Dans la mesure du possible, intégrez des méthodes de lutte non chimiques, comme le travail du sol, à votre programme de gestion des adventices. Conservez des registres précis de l'utilisation des herbicides dans chaque parcelle pour consultation ultérieure.
Détection des adventices résistantes aux herbicides. La grande majorité des échecs de désherbage ne sont pas dus à la résistance aux herbicides. Avant de conclure à la résistance des adventices ayant survécu à une application d'herbicide, il convient d'éliminer toutes les autres causes possibles d'un désherbage inefficace. Parmi les causes potentielles d'un échec de désherbage, on peut citer : une mauvaise application (dose insuffisante, couverture inadéquate, mauvaise incorporation ou absence d'adjuvant) ; des conditions météorologiques défavorables à l'activité de l'herbicide ; un mauvais timing d'application (en particulier, l'application d'herbicides de post-levée lorsque les adventices sont trop développées pour un contrôle efficace) ; et la levée d'adventices après l'application d'un herbicide à courte rémanence.

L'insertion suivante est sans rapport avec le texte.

-- ==== Sys2Proof/Machine/Link.lean ====
section
/-! DEFINITION. The lane unit's shared operations: beacons (R124 to R126, R178), the lane monitor (R127 to R129), the loop control (R145, R148),
the control queue (R123), and the test pattern and checker (R150, R152, R153). -/

namespace Sys2Proof.Machine

/-! ### The lane monitor (R127, R128) -/

/-- The continuity timer restarts for 3.5 beacon intervals of 0.1 ms (R128). -/
def restartContinuity (k : LaneId) (s : State) : State :=
  s.updLane k fun l => { l with continuity := some (startTimer s (350 * s.prot.interval)) }

/-- A beacon timer for the interval as it stands (R124). -/
def beaconTimerFor (s : State) : Timer := startTimer s (100 * s.prot.interval)

/-- A verified beacon at the lane monitor (R127, R128). -/
def monitorBeacon (k : LaneId) (own : Bool) (s : State) : State :=
  let s1 := restartContinuity k s
  if own then setLaneState k .looped (s1.updLane k fun l => { l with peerRun := 0 })
  else
    let s2 := s1.updLane k fun l => { l with peerRun := min 3 (l.peerRun + 1) }
    if (s2.lane k).peerRun = 3 then setLaneState k .up s2 else s2

/-! ### Loopbacks (R145, R146) -/

/-- LINE loopback begins (R145). -/
def beginLine (k : LaneId) (s : State) : State := reportDevice .loop (setLoopMode k .line s)

/-- LINE loopback ends: the return queue is discarded and counted as overrun (R145). -/
def endLine (k : LaneId) (s : State) : State :=
  let s1 := s.updLane k fun l => { l.count .loopOverrun l.returnQueue.length with returnQueue := [] }
  reportDevice .loop (setLoopMode k .none s1)

/-- CIPHER loopback begins: the monitor is frozen (R129, R146). -/
def beginCipher (k : LaneId) (s : State) : State :=
  setLoopMode k .cipher (s.updLane k fun l => { l with continuity := none, peerRun := 0, loopRun := none })

/-- CIPHER loopback ends: the continuity timer starts afresh unless the lane is in LOS (R129, R146). -/
def endCipher (k : LaneId) (s : State) : State :=
  let s1 := if (s.lane k).state = .los then s else restartContinuity k s
  setLoopMode k .none s1

/-- The loop run after a peer-role beacon's code (R148). -/
def nextLoopRun (now : Time) (run : Option (LoopField × Time)) (f : LoopField) : Option (LoopField × Time) :=
  match run with
  | some (g, t) => if g = f then some (g, t) else some (f, now)
  | none => some (f, now)

/-- A loop run is complete at an arrival (R148). -/
def runComplete (now : Time) (persistence : Nat) (run : Option (LoopField × Time)) : Bool :=
  match run with
  | some (_, t) => persistence * 1000000 ≤ (now - t).toNat
  | none => false

/-- The loop control takes the loop field of a verified beacon (R148). -/
def judgeLoop (k : LaneId) (own : Bool) (f : LoopField) (s : State) : State :=
  let l := s.lane k
  if l.loopMode = .cipher ∨ l.loopField = .request ∨ l.autoAccept = false ∨ own = true ∨ f = .none then
    s.updLane k fun l => { l with loopRun := none }
  else
    let run := nextLoopRun s.time l.loopRun f
    let s1 := s.updLane k fun l => { l with loopRun := run }
    if runComplete s.time l.persistence run then
      match f, l.loopMode with
      | .request, .none => beginLine k s1
      | .release, .line => endLine k s1
      | _, _ => s1
    else s1

/-! ### Beacons (R124 to R126, 12.2, R178) -/

/-- The sixteen bytes of a beacon of lane `k`, with values as they stand (R125, 12.2). -/
def beaconBytes (k : LaneId) (s : State) : List Byte :=
  [BitVec.ofNat 8 (roleCode s.role), BitVec.ofNat 8 k.val, BitVec.ofNat 8 (laneStateCode (s.lane k).state), BitVec.ofNat 8 (failedSet s).toNat,
   portOrNone (if s.role = .rack then s.prot.selection else none), portOrNone (if s.role = .campus then s.prot.echo else none),
   BitVec.ofNat 8 (loopFieldCode (s.lane k).loopField), 0] ++ beBytes 8 s.time.toNat

/-- What a receiver takes from a beacon (R125, R126). -/
structure BeaconContent where
  sender : Role
  lane : Nat
  condition : LaneState
  farFail : BitVec 5
  bridgedLane : Option PortId
  echo : Option PortId
  loop : LoopField
  time : Time
deriving DecidableEq, Repr

/-- 0..3, or 0xFF for none; anything else is undefined (R178). -/
def portOfByte (b : Byte) : Option (Option PortId) :=
  if b = 0xFF then some none else if h : b.toNat < 4 then some (some ⟨b.toNat, h⟩) else none

/-- A beacon's content, or `none` when it holds an undefined encoding or its sender role differs from its origin bit (R178). A payload of
fewer than 16 bytes is undefined too (log 20). -/
def parseBeacon (payload : List Byte) (origin : Bool) : Option BeaconContent :=
  let b := fun i => payload.getD i 0
  if payload.length < 16 ∨ (b 0).toNat ≠ (if origin then 1 else 0) ∨ 4 < (b 1).toNat ∨ (b 3).toNat ≥ 32 then none
  else
    match laneStateOf (b 2).toNat, portOfByte (b 4), portOfByte (b 5), loopFieldOf (b 6).toNat with
    | some condition, some bridgedLane, some echo, some loop =>
      some { sender := if origin then .campus else .rack, lane := (b 1).toNat, condition, farFail := (b 3).setWidth 5, bridgedLane, echo, loop, time := BitVec.ofNat 64 (numAt payload 8 8) }
    | _, _, _, _ => none

/-- What the lane unit keeps of a beacon it takes: a peer-role beacon is counted and leaves the peer report, an own-role one is counted (R126). -/
def noteBeacon (k : LaneId) (own : Bool) (c : BeaconContent) (s : State) : State :=
  if own then s.countLane k .ownBeacons
  else (s.updLane k fun l => { l with peerReport := some (c.condition, c.time) }).countLane k .peerBeacons

/-- A peer-role beacon at the protection controller (R126 step 3, R131, R136, R137). The echo is read from a CAMPUS beacon alone and the bridged lane
from a RACK beacon alone (R125), so a beacon that a LOCK burn overtook on its way, from a part of the new own role, moves neither (log 35). -/
def controllerBeacon (k : LaneId) (c : BeaconContent) (s : State) : State :=
  let s1 := if s.prot.farFail = c.farFail then s else runArbiter (s.updProt fun p => { p with farFail := c.farFail })
  if k = standby ∧ (s1.lane standby).state = .up then
    match s1.role, c.sender with
    | .rack, .campus => setSteering c.echo s1
    | .campus, .rack => judgeAdoption c.bridgedLane s1
    | _, _ => s1
  else s1

/-- An own-role beacon on L4 breaks the CAMPUS adoption run (R137). -/
def ownBeacon (k : LaneId) (s : State) : State := if k = standby ∧ s.role = .campus then clearAdoption s else s

/-- A verified beacon at the lane unit of its lane of arrival. One with an undefined encoding, on a lane in LOS or for another lane is ignored; any other
is taken by the lane monitor, the loop control and the protection controller in this order (R126, R178). In CIPHER loopback the monitor and the
controller take none, and the loop control ends its run (R129, R146, R148; log 19). -/
def receiveBeacon (k : LaneId) (payload : List Byte) (origin own : Bool) (s : State) : State :=
  match parseBeacon payload origin with
  | none => s.countLane k .beaconsIgnored
  | some c =>
    if (s.lane k).state = .los ∨ c.lane ≠ k.val then s.countLane k .beaconsIgnored
    else if (s.lane k).loopMode = .cipher then noteBeacon k own c (judgeLoop k own c.loop s)
    else
      let s1 := noteBeacon k own c (judgeLoop k own c.loop (monitorBeacon k own s))
      if own then ownBeacon k s1 else controllerBeacon k c s1

/-! ### The control queue (R123) -/

/-- A queue holds a beacon. -/
def holdsBeacon (q : List CtlFrame) : Bool := q.any (·.kind == .beacon)

/-- A new beacon replaces the queued one in its place. -/
def replaceBeacon (f : CtlFrame) (q : List CtlFrame) : List CtlFrame := q.map fun g => if g.kind = .beacon then f else g

/-- An offer to a control queue: the queue after it, or `none` when it has no place for the frame (R123). -/
def offerControl (f : CtlFrame) (q : List CtlFrame) : Option (List CtlFrame) :=
  if f.kind = .beacon ∧ holdsBeacon q = true then some (replaceBeacon f q)
  else if q.length < Config.controlPlaces then some (q ++ [f])
  else none

/-- The first frame of a kind leaves a control queue. -/
def takeFirst (p : CtlFrame → Bool) : List CtlFrame → Option (CtlFrame × List CtlFrame)
  | [] => none
  | f :: rest => if p f then some (f, rest) else (takeFirst p rest).map fun r => (r.1, f :: r.2)

/-- The transmitter's pick from the control queue by strict priority: beacon, reply or notice, test frame (R122). -/
def takeControl (q : List CtlFrame) : Option (CtlFrame × List CtlFrame) :=
  match takeFirst (fun f => f.kind == .beacon) q with
  | some r => some r
  | none =>
    match takeFirst (fun f => f.kind == .notice || f.kind == .reply true || f.kind == .reply false) q with
    | some r => some r
    | none => takeFirst (fun f => f.kind == .test) q

/-! ### Test pattern and checker (R150, R152, R153) -/

/-- The next pattern bit: the exclusive-or of the bits 23 and 18 places before; bit 0 of the register is the latest (R150). -/
def patternBit (r : BitVec 23) : Bool := r.getLsbD 22 != r.getLsbD 17

/-- The register after one more bit. -/
def pushBit (r : BitVec 23) (b : Bool) : BitVec 23 := (r <<< 1) ||| (if b then 1 else 0)

/-- The next `n` pattern bits appended to an accumulator, first bit most significant, and the register after them. -/
def patternBits : Nat → BitVec 23 → Nat → Nat × BitVec 23
  | 0, r, acc => (acc, r)
  | n + 1, r, acc => patternBits n (pushBit r (patternBit r)) (2 * acc + (if patternBit r then 1 else 0))

/-- The next `n` bytes of the pattern stream and the register after them (R150, 12.2). -/
def patternBytes : Nat → BitVec 23 → List Byte × BitVec 23
  | 0, r => ([], r)
  | n + 1, r =>
    let b := patternBits 8 r 0
    let rest := patternBytes n b.2
    (BitVec.ofNat 8 b.1 :: rest.1, rest.2)

/-- Bit 64 of a payload inverted: the first bit of its ninth byte (R150 step 3). -/
def invertBit64 (p : List Byte) : List Byte := p.set 8 (p.getD 8 0 ^^^ 0x80)

/-- The bits of a byte, most significant first. -/
def byteBits (b : Byte) : List Bool :=
  [b.getLsbD 7, b.getLsbD 6, b.getLsbD 5, b.getLsbD 4, b.getLsbD 3, b.getLsbD 2, b.getLsbD 1, b.getLsbD 0]

/-- The pattern relation on a bit string after `seen` bits held in a register (R152). -/
def relationHolds : List Bool → Nat → BitVec 23 → Bool
  | [], _, _ => true
  | b :: rest, seen, r => (seen < 23 || b == patternBit r) && relationHolds rest (seen + 1) (pushBit r b)

/-- A verified test payload is good (R152). -/
def payloadGood (p : List Byte) : Bool := relationHolds (p.flatMap byteBits) 0 0

/-- The history with one more judgement, the oldest leaving when it would hold 17 (R153). -/
def pushJudged (h : List Bool) (good : Bool) : List Bool := if h.length < 16 then h ++ [good] else h.drop (h.length - 15) ++ [good]

/-- Bad judgements in the history. -/
def badCount (h : List Bool) : Nat := (h.filter (· == false)).length

/-- A frame judged at the test checker of lane `k` (R152, R153). -/
def judgeTest (k : LaneId) (good : Bool) (s : State) : State :=
  let s1 := s.countLane k (if good then .testGood else .testBad)
  let l := s1.lane k
  if l.locked then
    let h := pushJudged l.judged good
    if 4 ≤ badCount h then
      reportDevice .test (s1.updLane k fun l => { l with locked := false, goodRun := 0, judged := [] })
    else s1.updLane k fun l => { l with judged := h }
  else if good then
    if l.goodRun < 7 then s1.updLane k fun l => { l with goodRun := l.goodRun + 1 }
    else reportDevice .test (s1.updLane k fun l => { l with locked := true, goodRun := 8, judged := [] })
  else s1.updLane k fun l => { l with goodRun := 0 }

/-- The length of a test generator's rate timer, in whole microseconds (R149, R150; log 8). -/
def rateLen (rate : Nat) : Nat := 1000000 / rate

end Sys2Proof.Machine
end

Une fois toutes les autres causes possibles d'une faible efficacité éliminées, les éléments suivants peuvent indiquer la présence d'un biotype résistant à l'herbicide : (1) toutes les espèces normalement contrôlées par l'herbicide, à l'exception d'une seule, sont bien maîtrisées ; (2) des plants sains de l'espèce en question sont disséminés parmi les plants de la même espèce qui ont été détruits ; (3) l'espèce non contrôlée est normalement très sensible à l'herbicide en question ; et (4) la parcelle a fait l'objet d'une utilisation intensive de l'herbicide en question ou d'herbicides ayant le même mécanisme d'action. En cas de suspicion de résistance, il convient d'arrêter immédiatement l'utilisation de l'herbicide en question et de tout autre herbicide ayant le même mécanisme d'action.